Читать книгу Стук - Анастасия Инукото - Страница 5

Мама.

Оглавление

Вильяма всю ночь выворачивало наизнанку – кожа будто хотела отделиться от тела, он чувствовал, что кишки сворачиваются и переползают от одного бока к другому.

Запах лекарств закупоривал ноздри, в лёгких делался вязким, тяжёлым, не давая прохода воздуху. Вильям хрипло дышал через рот. Разрез был сантиметров пять в длину, и пальцы свободно проходили внутрь. Ощущение было, словно он окунул руку в салат, сдобренный маслом.

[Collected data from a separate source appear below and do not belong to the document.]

/-- One cycle of the clock that runs: on an empty queue time passes by it. DESIGN CHOICE, log entry 5, unsafe. -/
def State.cycle (s : State) : State :=
  if s.timed then
    let old := s.us
    let s := s.elapse 1
    if s.us = old then s
    else
      let s := s.tick.dozes.purgeStep.nvmTick
      if s.us % 1000000 = 0 then s.writeAnchor else s
  else if s.pwr.st = .winter then { s with aon := { s.aon with counter := (s.aon.counter + 1) % 2 ^ 48 } }
  else s

/-! States, steps and loads (R606 to R612) -/

/-- The time base takes a state; a change is recorded (R616). -/
def State.timeState (s : State) (st : TimeSt) : State :=
  if s.tim.st = st then s
  else
    let old := s.tim.st
    let s := { s with tim := { s.tim with
      st := st, goodRun := if st = TimeSt.holdover then 0 else s.tim.goodRun
      expected := if st = TimeSt.holdover then none else s.tim.expected } }
    s.event 0xB srcTim 3 0 0xFF (leBytes 1 old.code ++ leBytes 1 st.code)

/-- F takes a value within the limit of R605; RANGE shows that the correction is held there (R602). -/
def State.setFreq (s : State) (f : Int) : State :=
  let lim : Int := 2000000
  let f' := max (-lim - 8 * s.trim) (min (lim - 8 * s.trim) f)
  let held := decide (f' ≠ f)
  let was := s.tim.range
  let s := { s with tim := { s.tim with freq := f', range := held } }
  if held && !was then s.event 0xB srcTim 6 else s

/-- The ticks that remained to a job's expiry remain after a step to `new` (R612). -/
def Job.restamp (old new : Nat) (x : Job) : Job :=
  { x with expiry := x.expiry.map fun t => ceilDiv new 1000 + (t - old / 1000) - 1 }

/-- Station time takes a new value at once: a step (R612). A debug grant ends (R543). A new value on a boundary makes
this edge its tick. DESIGN CHOICE, log entry 22, unsafe. DEDUCED, log entry 81, unsafe. -/
def State.stepTime (s : State) (new : Nat) : State :=
  let old := s.now
  let s := { s with
    tim := { s.tim with ns := new, frac := 0 }
    sch := { s.sch with
      jobs := mapAll {} s.sch.jobs fun _ (x : Job) => x.restamp old new
      window := ceilDiv new 1000000 } }
  let s := (s.event 0xB srcTim 4 0 0xFF (leBytes 8 old ++ leBytes 8 new)).endGrant 2
  let s := if new % 1000 = 0 then s.tick else s
  if new % 1000000000 = 0 then s.writeAnchor else s

/-- A write of TIM_NEXT_HI arms or makes a load (R609). -/
def State.loadTime (s : State) (hi : Word) : State :=
  let lo := (mapFind s.loHeld 0x20010).getD (s.reg (.timNext false))
  let v := lo.toNat + 2 ^ 32 * hi.toNat
  let s := { (s.setPair .timNext v) with loHeld := mapErase s.loHeld 0x20010 }
  let s := { s with tim := { s.tim with goodRun := 0, badRun := 0, expected := none } }
  if bitAt (s.reg .timCtrl) 31 then ({ s with tim := { s.tim with armed := none } }.stepTime v).timeState .free
  else ({ s with tim := { s.tim with armed := some (v, s.el), holdFrom := s.el } }).timeState .locking

/-- TIME_LOAD, R609. -/
def execTimeLoad (hi : Word) (s : State) : Host.Outcome State Fault Refusal :=
  .next (s.gate 0x20014 fun s => s.loadTime hi)

/-- LOAD_EXPIRED, R609: no edge came within 2 s of arming. -/
def execLoadExpired (s : State) : Host.Outcome State Fault Refusal :=
  .next (match s.tim.armed with
    | some (_, t) =>
      if s.el ≥ t + 2000000000 then
        ({ s with tim := { s.tim with armed := none, expired := true } }).event 0xB srcTim 5
      else s
    | none => s)

/-- HOLDOVER_ENTRY, R608. -/
def execHoldoverEntry (s : State) : Host.Outcome State Fault Refusal :=
  .next (
    if (s.tim.st = .locked ∨ s.tim.st = .locking) ∧ s.tim.holdFrom + 1500000000 ≤ s.el then s.timeState .holdover
    else s)

/-! PPS edges (R607) -/

/-- The expected time of an edge that no load names. DEDUCED, log entry 62, unsafe. -/
def State.edgeTime (s : State) : Nat :=
  match s.tim.expected with
  | some t => t + 1000000000
  | none => (s.now + 500000000) / 1000000000 * 1000000000

/-- An edge rejected in LOCKED for |e| > 1 µs; the fourth in a row makes the state LOCKING. -/
def State.rejectEdge (s : State) : State :=
  let s := { s with tim := { s.tim with
    rejected := sat 0xFFFF (s.tim.rejected + 1), badRun := s.tim.badRun + 1, goodRun := 0, expected := none } }
  if s.tim.badRun ≥ 4 then ({ s with tim := { s.tim with badRun := 0 } }).timeState .locking else s

/-- An accepted edge of error `e` with expected time `exp`: slewed, or stepped. -/
def State.acceptEdge (s : State) (e : Int) (exp : Nat) (load : Bool) : State :=
  let slewed := !load && decide (e.natAbs ≤ fld (s.reg .timCtrl) 7 0 * 1000)
  let s := { s with
    tim := { s.tim with
      accepted := sat 0xFFFF (s.tim.accepted + 1), badRun := 0, phase := e, lastEdge := some s.el, holdFrom := s.el, holdBase := s.el
      expected := some exp, armed := if load then none else s.tim.armed
      goodRun := if slewed && decide (e.natAbs ≤ 50) then s.tim.goodRun + 1 else 0 }
    sch := { s.sch with sources := 1 :: s.sch.sources } }
  let s := if slewed then
      ({ s with tim := { s.tim with slew := -e, slewEnd := s.el + 1000000000 } }).setFreq (s.tim.freq - e)
    else s.stepTime exp
  if s.tim.st = .locked then s
  else if s.tim.goodRun ≥ 8 then s.timeState .locked
  else s.timeState .locking

/-- One edge of PPS_IN. -/
def State.edge (s : State) : State :=
  let early := match s.tim.lastEdge with
    | some t => decide (s.el < t + 500000000)
    | none => false
  if early then { s with tim := { s.tim with rejected := sat 0xFFFF (s.tim.rejected + 1) } }
  else match s.tim.armed with
  | some (v, _) => s.acceptEdge ((s.now : Int) - v) v true
  | none =>
    let exp := s.edgeTime
    let e : Int := (s.now : Int) - exp
    if s.tim.st = .locked ∧ e.natAbs > 1000 then s.rejectEdge else s.acceptEdge e exp false

/-- PPS_EDGE, R607. -/
def execPpsEdge (s : State) : Host.Outcome State Fault Refusal :=
  .next (if s.timed && bitAt (s.reg .timCtrl) 29 then s.edge else s)

/-- PHASE_SLEW_END, R607: the 10^9 ns of a slew have passed. -/
def execPhaseSlewEnd (s : State) : Host.Outcome State Fault Refusal :=
  .next (if s.tim.slewEnd ≤ s.el then { s with tim := { s.tim with slew := 0 } } else s)

/-! TSYNC_OUT and the AON clock (R603, R613) -/

/-- TSYNC_PULSE, R613: station time is a whole second plus OFFSET, within one cycle of the time base's clock. -/
def execTsyncPulse (s : State) : Host.Outcome State Fault Refusal :=
  .next (
    let w := s.reg .timTsync
    let off := signed 21 (fld w 20 0)
    let past := (((s.now : Int) - off) % 1000000000).toNat
    if s.timed && bitAt w 31 && s.tim.st ≠ .unset && (!bitAt w 30 || s.tim.st = .locked) && !s.tim.tsync
        && past ≤ s.cycleNs then
      ({ s with tim := { s.tim with tsync := true, pulseEnd := s.el + fld w 29 21 * 1000000 } }).emit (.pulse s.now)
    else s)

/-- XTAL_RC, R603: the XTAL monitor shows its condition, or its window holds no such sample any more. -/
def execXtalRc (rc : Bool) (s : State) : Host.Outcome State Fault Refusal :=
  .next (
    let was := s.aon.rc
    let s := { s with aon := { s.aon with rc := rc } }
    if rc && !was && s.timed then s.event 0xB srcPwr 7 else s)

end Sys2Proof.Machine
end

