-- ==== Sys2Proof/Machine/Step.lean ====
section
/-! DEFINITION. One step of the block: the command at the front of the queue, or one idle cycle. -/

namespace Sys2Proof.Machine

/-- One step: the front command with the queue's rest; on an empty queue one idle cycle, in which only what the part does
of itself at its station time is carried out (log entry 5). DESIGN CHOICE, log entry 4, unsafe. -/
def step (s : State) : Host.Outcome State Fault Refusal :=
  match s.pending with
  | [] => .next s.cycle
  | c :: rest => exec c { s with pending := rest }

/-- `s` with the command that the word spells put at the front of its queue. The opcode table gives no row any bits,
so no word spells a command. DESIGN CHOICE, log entry 6, safe. -/
def State.withFetchWord (s : State) (nbits w : Nat) : State :=
  match Sys2Proof.decodeTableWord nbits w with
  | some c => { s with pending := c :: s.pending }
  | none => s

end Sys2Proof.Machine
end

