/-- VGATHER with operands that raise no fault, from its first element, with no stop asked for, the groups it needs
within the table of R411 and every active index inside the window at a word that reads well: each active element
of vd below VL takes its word, bits [35:0] for E36 and [63:0] for E72, the others keep their contents, with FF the
named scalar takes VL, and VFAULT and everything else is unchanged but the groups that the reads initialise, whose
blocks no longer fail. VSCATTER under the same conditions: the job sees the element in each word that an active
element below VL names, the highest where several name one word, with bits [63:36] 0 for E36, and every other word
that reads well as before; every byte of context memory reads as before until the job's entry is issued, and is
then what the job saw; the engine keeps its registers and the job is marked as having scattered. (R331, R332,
R335, R411, R336, R337, R352, R406) -/
def Obligations.GatherAndScatter : Prop :=
  (∀ (s : State) (e j : Nat) (x : Job) (f : VFields), s.RunsKernel e j x false →
    let v := (s.vce e).fetched false
    let o := (s.openElems x.slice v f v.vl).1
    let index := fun i => v.elem 2 f.vs1.toNat i
    s.atWord e 0x14 f false = true → vgatherFault v f = none → v.gsAt = 0 → s.stopAsked e x = false →
    (s.openElems x.slice v f v.vl).2 = v.vl →
    (∀ i < v.vl, v.active f 0 i = true → index i < s.windowWords x.slice ∧ (s.windowWordAt x (index i)).isSome = true) →
    ∃ u, exec (.vgather e f) s = .next (o.onVce e fun _ => u) ∧ 
      o = { s with cmc := { s.cmc with onDemand := o.cmc.onDemand, bad := o.cmc.bad, badTag := o.cmc.badTag } } ∧
      u = { v with v := u.v, share := u.share, s := u.s, smark := u.smark } ∧
      (∀ i < 128, u.elem (ty f) f.vd.toNat i =
        if i < v.vl ∧ v.active f 0 i = true then
          (s.windowWordAt x (index i)).getD 0 % (if ty f = 3 then 2 ^ 64 else 2 ^ 36)
        else v.elem (ty f) f.vd.toNat i) ∧
      (∀ n, outside v f.vd.toNat (if ty f = 3 then 2 else 1) 1 n → u.reg n = v.reg n) ∧
      ∀ i, u.scal i = if f.func.getLsbD 0 = true ∧ i = fn f 4 1 ∧ i ≠ 0 then BitVec.ofNat 36 v.vl else v.scal i) ∧
  ((∀ (s : State) (e j : Nat) (x : Job) (f : VFields), s.RunsKernel e j x false →
    let v := (s.vce e).fetched false
    let index := fun i => v.elem 2 f.vs1.toNat i
    let on := fun i => i < v.vl ∧ v.active f 0 i = true
    s.atWord e 0x15 f false = true → vscatterFault v f = none → v.gsAt = 0 → s.stopAsked e x = false →
    (s.openElems x.slice v f v.vl).2 = v.vl →
    (∀ i, on i → index i < s.windowWords x.slice ∧ (s.windowWordAt x (index i)).isSome = true) →
    ∃ t y, exec (.vscatter e f) s = .next t ∧ t.vce e = v ∧ t.job? j = some y ∧ y = { x with scattered := true, scat := y.scat } ∧
      t = { s with sch := t.sch, vces := t.vces, cmc := { s.cmc with
        onDemand := t.cmc.onDemand, bad := t.cmc.bad, badTag := t.cmc.badTag } } ∧
      (∀ i, on i → (∀ k, on k → index k = index i → k ≤ i) →
        t.windowWordAt y (index i) = some (v.elem (ty f) f.vd.toNat i % 2 ^ 64)) ∧
      ∀ w, (∀ i, on i → index i ≠ w) → (s.windowWordAt x w).isSome = true → t.windowWordAt y w = s.windowWordAt x w) ∧
  ∀ (s : State) (j : Nat) (x : Job), s.job? j = some x → s.releasable j x = true → keysRise x.scat = true →
    (∀ p ∈ x.scat, ∀ q ∈ x.scat, p.1 < q.1 → p.1 + 8 ≤ q.1) →
    ∃ t, exec (.flowRelease j) s = .next t ∧
      (∀ p ∈ x.scat, ∀ b < 8, t.cmcBytes (p.1 + b) 1 = [BitVec.ofNat 8 (p.2 / 256 ^ b)]) ∧
      ∀ a, (∀ p ∈ x.scat, a < p.1 ∨ p.1 + 8 ≤ a) → t.cmcBytes a 1 = s.cmcBytes a 1)

/-! The micro-sequencer (chapter 08) -/

/-- A micro-operation of a running kernel, at the sequencer's address a, whose selectors, function and destination are
not reserved and whose unused bits are 0: NOP goes on to the next address, as VWAIT does once the datapath is
idle; ALU, ALUI, LDI, FLD and SRD write the micro-register D (U0 discards) with the value of their row; SWR writes
the scalar that its A names (S0 discards); POLL marks a safe point, where the run limit is not spent and neither a
stop nor an abort is asked for. Each but VWAIT takes one cycle, and nothing else differs. (R361, R362, R363, R364) -/
def Obligations.MicroArithmetic : Prop :=
  ∀ (s : State) (e j a : Nat) (x : Job) (w : BitVec 30), s.kernelOn e = some (j, x) →
    let v := { s.vce e with upc := a, safe := false, waiting := false }
    let on := fun (v : Vce) => { v with upc := v.upc + 1, wd := v.wd + 1, cycles := v.cycles + 1, dp := v.dp - 1 }
    let d := mb w 29 25
    let writes := fun (cmd : Instr) (n : Nat) => exec cmd s = .next (s.onVce e fun _ =>
      on (if d = 0 then v else { v with u := mapSet 0 v.u d (BitVec.ofNat 36 n) }))
    (w = 0 → (s.microAt e 0 w a → exec (.nop e w) s = .next (s.onVce e fun _ => on v)) ∧
      (s.microAt e 0x11 w a → exec (.vwait e w) s = .next (s.onVce e fun _ => { v with
        upc := a + 1, wd := v.wd + (v.dp + 1), cycles := v.cycles + (v.dp + 1), dp := 0 })) ∧
      (s.microAt e 0x18 w a → s.limitReached e v = false → s.stopAsked e x = false →
        exec (.poll e w) s = .next (s.onVce e fun _ => on { v with wd := 0, safe := true }))) ∧
    (∀ p q n, s.microAt e 1 w a → v.sel (mb w 24 20) = some p → v.sel (mb w 19 15) = some q →
      aluFn (mb w 3 0) p q = some n → mb w 14 4 = 0 → d < 16 → writes (.alu e w) n) ∧
    (∀ p n, s.microAt e 2 w a → v.sel (mb w 24 20) = some p → aluFn (mb w 19 16) p (mb w 15 0) = some n → d < 16 →
      writes (.alui e w) n) ∧
    (s.microAt e 3 w a → mb w 24 20 = 0 → d < 16 → writes (.ldi e w) (mb w 19 0)) ∧
    (s.microAt e 4 w a → mb w 24 20 = 0 → mb w 7 0 = 0 → 1 ≤ mb w 13 8 → mb w 19 14 + mb w 13 8 ≤ 36 → d < 16 →
      writes (.fld e w) (v.ir.toNat / 2 ^ mb w 19 14 % 2 ^ mb w 13 8)) ∧
    (∀ p, s.microAt e 5 w a → v.sel (mb w 24 20) = some p → mb w 19 0 = 0 → d < 16 →
      writes (.srd e w) (v.scal (p % 16)).toNat) ∧
    (∀ p q, s.microAt e 6 w a → v.sel (mb w 24 20) = some p → v.sel (mb w 19 15) = some q → mb w 29 25 = 0 → mb w 14 0 = 0 →
      exec (.swr e w) s = .next (s.onVce e fun _ => on (v.setScal (p % 16) (BitVec.ofNat 36 q))))

/-- A micro-operation of a running kernel with no reserved field: BR goes to its target when its condition holds,
taking two cycles, and else goes on; CALL pushes the next address with its parity on a stack that is not full and
goes to its target; RET pops an entry of good parity; NEXT at a safe point with an empty micro-stack, an unspent
run limit and no stop or abort asked for takes the word at KPC, within the kernel's range, into IR and goes to the
routine that a VALID decode entry of good parity names, in two cycles after a KJMP and else in one; IMMF takes
that word into IMM; KJMP sets KPC; KPUSH and KPOP use the kernel call stack. Nothing else differs. (R343, R346,
R363, R364, R365, R366, R367) -/
def Obligations.MicroSequencing : Prop :=
  ∀ (s : State) (e j a : Nat) (x : Job) (w : BitVec 30), s.kernelOn e = some (j, x) →
    let v := { s.vce e with upc := a, safe := false, waiting := false }
    let go := fun (to_ c : Nat) (v : Vce) => { v with upc := to_, wd := v.wd + c, cycles := v.cycles + c, dp := v.dp - c }
    let on := fun (v : Vce) => { v with upc := v.upc + 1, wd := v.wd + 1, cycles := v.cycles + 1, dp := v.dp - 1 }
    (∀ p q t, s.microAt e 8 w a → v.sel (mb w 25 21) = some p → v.sel (mb w 20 16) = some q →
      v.uCond (mb w 29 26) p q = some t → mb w 15 15 = 0 →
      exec (.microBr e w) s = .next (s.onVce e fun _ => if t then go (mb w 14 0) 2 v else on v)) ∧
    (s.microAt e 9 w a → mb w 29 15 = 0 → v.ustack.length < 8 → exec (.microCall e w) s = .next (s.onVce e fun _ =>
      go (mb w 14 0) 2 { v with ustack := BitVec.ofNat 17 (storedEntry 15 (a + 1)) :: v.ustack })) ∧
    (∀ b r, s.microAt e 0xA w a → w = 0 → v.ustack = b :: r → entryOk 15 b.toNat = true →
      exec (.microRet e w) s = .next (s.onVce e fun _ => go (b.toNat % 2 ^ 15) 2 { v with ustack := r })) ∧
    (s.microAt e 0xB w a → w = 0 → v.ustack = [] → v.inRange s.mpInService v.kpc = true → s.limitReached e v = false →
      s.stopAsked e x = false →
      let ir := s.kernelWord v.kpc
      let d := s.decodeEntry (ir.toNat / 2 ^ 28)
      entryOk 16 d.toNat = true → d.getLsbD 15 = true → (ir.toNat / 2 ^ 28 < 0xE0 ∨ v.ctx.kind = .customer) →
      exec (.microNext e w) s = .next (s.onVce e fun _ => go (d.toNat % 2 ^ 15) (if v.jumped then 2 else 1) { v with
        wd := 0, safe := true, jumped := false, ir := ir, kaddr := v.kpc, kpc := v.kpc + 1 })) ∧
    (s.microAt e 7 w a → w = 0 → v.inRange s.mpInService v.kpc = true →
      exec (.immf e w) s = .next (s.onVce e fun _ => on { v with imm := s.kernelWord v.kpc, kpc := v.kpc + 1 })) ∧
    (∀ p, v.sel (mb w 24 20) = some p → mb w 29 25 = 0 → mb w 19 0 = 0 →
      (s.microAt e 0xC w a →
        exec (.kjmp e w) s = .next (s.onVce e fun _ => on { v with kpc := p % 2 ^ 14, jumped := true })) ∧
      (s.microAt e 0xD w a → v.kstack.length < 8 →
        exec (.kpush e w) s = .next (s.onVce e fun _ => on { v with kstack := p % 2 ^ 14 :: v.kstack }))) ∧
    (∀ p r, s.microAt e 0xE w a → v.kstack = p :: r → mb w 24 0 = 0 → mb w 29 25 < 16 →
      exec (.kpop e w) s = .next (s.onVce e fun _ => on ({ v with kstack := r }.setU (mb w 29 25) p)))

/-- CHK of a running kernel with no reserved field and a cause that R339 lists goes on to the next address where its
condition fails, and where it holds takes the instruction fault of its cause field, as FAULT always does: VFAULT
holds cause, address and index 0, the micro-stack is empty, the sequencer stands at the fault routine 0x0040, and
the job ends as R341 says. JEND with VEND in IR and operands that raise no fault, on the last step of the job and
with no hash left to lend, ends the job as R351 says of VEND; with any other word in IR, and no row of the result
slot marked secret, it ends it with OK or, where the operation may fail one, with a verdict that the manual does
not publish (log entry 25), within OUT_CAP; what a vendor kernel leaves for KEY is read beside it. NOP, RET, VWAIT
and IMMF words with a bit set, a CALL word with a bit above its target set, a RET on an empty micro-stack, and one
of an entry of wrong parity, raise a machine check of engine e at the address of the word: cause 0x04 for the word
and the entry, 0x05 for the empty stack. (R340, R363, R364, R375, R119, R351, R286, R360, R367, R376) -/
def Obligations.MicroChecks : Prop :=
  (∀ (s : State) (e j a : Nat) (x : Job) (w : BitVec 30), s.kernelOn e = some (j, x) → listedCause (mb w 13 8) = true →
    let v := { s.vce e with upc := a, safe := false, waiting := false }
    let taken := (s.onVce e fun _ => { v with
      ustack := [], upc := 0x40, vfault := vfaultWord (mb w 13 8) v.kaddr 0 }).instrFault e (mb w 13 8) 0
    (∀ p t, s.microAt e 0x16 w a → v.sel (mb w 24 20) = some p → v.chkCond (mb w 19 14) p (mb w 7 0) = some t →
      mb w 29 25 = 0 →
      exec (.chk e w) s = .next (if t then taken else s.onVce e fun _ =>
        { v with upc := a + 1, wd := v.wd + 1, cycles := v.cycles + 1, dp := v.dp - 1 })) ∧
    (s.microAt e 0x17 w a → mb w 29 14 = 0 → mb w 7 0 = 0 → exec (.microFault e w) s = .next taken)) ∧
  (∀ (s : State) (e j a : Nat) (x : Job) (w : BitVec 30), s.kernelOn e = some (j, x) → x.ending = true → s.wantsLend e = false →
    s.microAt e 0x19 w a →
    let v := { s.vce e with upc := a, safe := false, waiting := false }
    let ends := fun r =>
      let g := (s.onVce e fun _ => v).kernelGives x v r
      exec (.jend e w) s = .next (g.2.produce j g.1)
    (v.irOpcode = 0x63 → vendFault v v.irFields = none → ends (vendResult x v v.irFields)) ∧
    (v.irOpcode ≠ 0x63 → (v.ctx.k = 1 ∨ ∀ n, v.slotMarked n = false) → ∃ r, ends r ∧ (r.status = .ok ∨ r = fail .verifyFail) ∧
      (r.status ≠ .ok → x.mayFail = true) ∧ r.out.length ≤ x.desc.outCap)) ∧
  (∀ (s : State) (e j a : Nat) (x : Job) (w : BitVec 30), s.kernelOn e = some (j, x) →
    let stop := fun c => Host.Outcome.next (φ := Fault) (ρ := Refusal)
      ((s.onVce e fun v => { v with upc := a, safe := false, waiting := false }).machineCheck e c a)
    (w ≠ 0 → (s.microAt e 0 w a → exec (.nop e w) s = stop 4) ∧ (s.microAt e 0xA w a → exec (.microRet e w) s = stop 4) ∧
      (s.microAt e 0x11 w a → exec (.vwait e w) s = stop 4) ∧ (s.microAt e 7 w a → exec (.immf e w) s = stop 4)) ∧
    (s.microAt e 9 w a → mb w 29 15 ≠ 0 → exec (.microCall e w) s = stop 4) ∧
    (s.microAt e 0xA w a → w = 0 → (s.vce e).ustack = [] → exec (.microRet e w) s = stop 5) ∧
    ∀ b r, s.microAt e 0xA w a → w = 0 → (s.vce e).ustack = b :: r → entryOk 15 b.toNat = false →
      exec (.microRet e w) s = stop 4)
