-- ==== Sys2Proof/Laws/OnwardUnits.lean ====
section
/-! SUPPORT. Operations of the shared units: registers, events, jobs, journal, life cycle, debug, tamper, slices, entropy, keys.
Each lemma: the operation goes onward (`Onward`). -/

namespace Sys2Proof.Machine

set_option linter.all false
-- In order, so that a build of the package as one text needs few threads.
set_option Elab.async false

theorem State.onSlice_onward {r s : State} {n : Nat} {f : Slice → Slice} (h : Onward r s) : Onward r (s.onSlice n f)
    :=
  h.upd (slices := keysRise_mapSet _ _ _)

theorem State.onSq_onward {s₀ : State} {s : State} (n : Nat) (q : Nat) (f : Sq → Sq) (ho : Onward s₀ s) : Onward s₀
    (State.onSq s n q f) := by
  unfold State.onSq
  repeat' (first | with_reducible assumption | with_reducible apply State.onSlice_onward)

theorem State.onCq_onward {s₀ : State} {s : State} (n : Nat) (q : Nat) (f : Cq → Cq) (ho : Onward s₀ s) : Onward s₀
    (State.onCq s n q f) := by
  unfold State.onCq
  repeat' (first | with_reducible assumption | with_reducible apply State.onSlice_onward)

/-- A job in the table is changed: no number is handed out. -/
theorem State.onJob_onward {r s : State} {j : Nat} {f : Job → Job} (h : Onward r s) : Onward r (s.onJob j f) := by
  unfold State.onJob
  split
  · rename_i x hx
    refine h.upd (jobs := fun g => ⟨keysRise_mapInsert _ _ g.jobs, fun e he => ?_⟩)
    rcases mem_mapInsert he with he | rfl
    · exact g.numbers e he
    · exact g.numbers (_, x) (mem_of_mapFind hx)
  · exact h

theorem State.putJob_onward {s₀ : State} {s : State} (j : Nat) (x : Job) (ho : Onward s₀ s) : Onward s₀
    (State.putJob s j x) := by
  unfold State.putJob
  repeat' (first | with_reducible assumption | with_reducible apply State.onJob_onward)

theorem State.onEngine_onward {r s : State} {e : Nat} {f : Engine → Engine} (h : Onward r s) :
    Onward r (s.onEngine e f) := h.upd (engines := keysRise_mapSet _ _ _)

theorem State.onVce_onward {r s : State} {e : Nat} {f : Vce → Vce} (h : Onward r s) : Onward r (s.onVce e f) :=
  h.upd (vces := keysRise_mapSet _ _ _)

theorem State.onSlot_onward {r s : State} {i : Nat} {f : KeySlot → KeySlot} (h : Onward r s) :
    Onward r (s.onSlot i f) := h.upd (slots := keysRise_mapSet _ _ _)

theorem State.onSession_onward {r s : State} {i : Nat} {f : Session → Session} (h : Onward r s) :
    Onward r (s.onSession i f) := h.upd (sess := keysRise_mapSet _ _ _)

theorem State.onRecord_onward {r s : State} {i : Nat} {f : StfRecord → StfRecord} (h : Onward r s) :
    Onward r (s.onRecord i f) := by
  unfold State.onRecord
  split
  · exact h.upd (stf := keysRise_mapInsert _ _)
  · exact h

theorem State.onMon_onward {r s : State} {m : Nat} {f : Mon → Mon} (h : Onward r s) : Onward r (s.onMon m f) :=
  h.upd (mons := keysRise_mapSet _ _ _)

theorem State.draw_onward {r s : State} {n : Nat} (h : Onward r s) : Onward r (s.draw n).2 :=
  h.upd (free := Nat.le_succ _)

theorem State.emit_onward {r s : State} {o : Out} (h : Onward r s) : Onward r (s.emit o) :=
  h.upd (out := List.prefix_append _ _)

theorem State.cachePage_onward {s₀ s : State} (p page : Nat) (ho : Onward s₀ s) : Onward s₀ (s.cachePage p page) :=
  ho.upd (free := Nat.le_succ _)

theorem State.translate_onward {s₀ s : State} (pasid : Option Nat) (l : List Nat) (ho : Onward s₀ s) :
    Onward s₀ (s.translate pasid l).2 := by
  induction l generalizing s with
  | nil => exact ho
  | cons a l ih =>
    simp only [State.translate]
    split
    · exact ih ho
    · have h1 := State.emit_onward (o := .translate pasid a) ho
      generalize s.emit _ = u at h1 ⊢
      split
      · exact h1.upd (free := Nat.le_succ _)
      · exact ih (State.cachePage_onward _ _ h1)

theorem State.request_onward {s₀ : State} {s : State} (pasid : Option Nat) (addr : Nat) (len : Nat) (o : Out) (ho :
    Onward s₀ s) : Onward s₀ (State.request s pasid addr len o) := by
  unfold State.request
  repeat' (first
    | with_reducible assumption
    | (with_reducible apply State.emit_onward)
    | (with_reducible apply State.translate_onward)
    | with_reducible apply Onward.foldl
    | refine Onward.of_snd (by assumption) ?_
    | split
    | (with_reducible refine Onward.mk_same rfl ?_
       first
       | with_reducible assumption
       | (with_reducible apply State.emit_onward)
       | (with_reducible apply State.translate_onward)
       | refine Onward.of_snd (by assumption) ?_)
    | intro _
    | extract_lets
    | dsimp (zeta := false) only
    | dsimp +zetaDelta only)

theorem State.releaseCommits_onward {s₀ s : State} (ho : Onward s₀ s) : Onward s₀ s.releaseCommits := by
  unfold State.releaseCommits
  split
  · exact ho
  · exact ho.upd (stf := fun g => keysRise_map (fun e : Nat × StfRecord => { e.2 with heldBack := false }) g)

theorem State.setDrbg_onward {s₀ : State} {s : State} (i : Nat) (d : Drbg) (ho : Onward s₀ s) : Onward s₀
    (State.setDrbg s i d) := by
  unfold State.setDrbg
  repeat' (first
      | with_reducible assumption | with_reducible apply State.onSlice_onward | split
      | with_reducible refine Onward.mk_same rfl ?_)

Однажды Вильям, по пути в книжный магазин, проходил мимо тележки с персиками в меду, он их очень любил. Он купил один и отдал матери. Она откинулась в кресле, в котором обычно сидела, и дрожащими руками вцепилась в сладость. На щеках выступил румянец.

Кресло, в котором обычно сидела его мать, было безвкусное – зеленое, с золотыми завитушками, такими же вставками по боками, но, разумеется, это было просто крашеное железо. Ткань потерлась, краска облупилась, сиденье и спинка впечатали в себя фигуру матери.

Вильям смотрел на кресло. Он просунул пальцы глубже и почувствовал, что находится на грани бреда.

В глазах появились яркие вспышки, комната освещалась солнцем, тёплым и мягким, хотя на улице стояла осенняя ночь. Он услышал торопливые шаги, они метались из одной комнаты в другую, иногда проходя совсем рядом.

Вспышки и топот разрывали на части, будто Вильяма перетаскивали из одного места в другое.

В проёме двери, на кухне, показалась маленькая фигурка, шагающая туда-сюда у плиты. Вильям встал и пошёл к ней. Всё шло спокойно и естественно, поэтому он ни о чём не беспокоился.

Фигурка была крохотная, меньше ростом, чем Вильям, немного зажатая, словно на её плечах было что-то тяжёлое. Волосы выцвели, на ощупь сухие, но пахли приятно – какой-нибудь выпечкой, очень-очень сладко. Платье было такое, какое носят религиозные женщины – длинное, в цветочек, с отложным воротником с кружевами – фартук же был частью любого наряда, и снимался только когда она выходила на улицу.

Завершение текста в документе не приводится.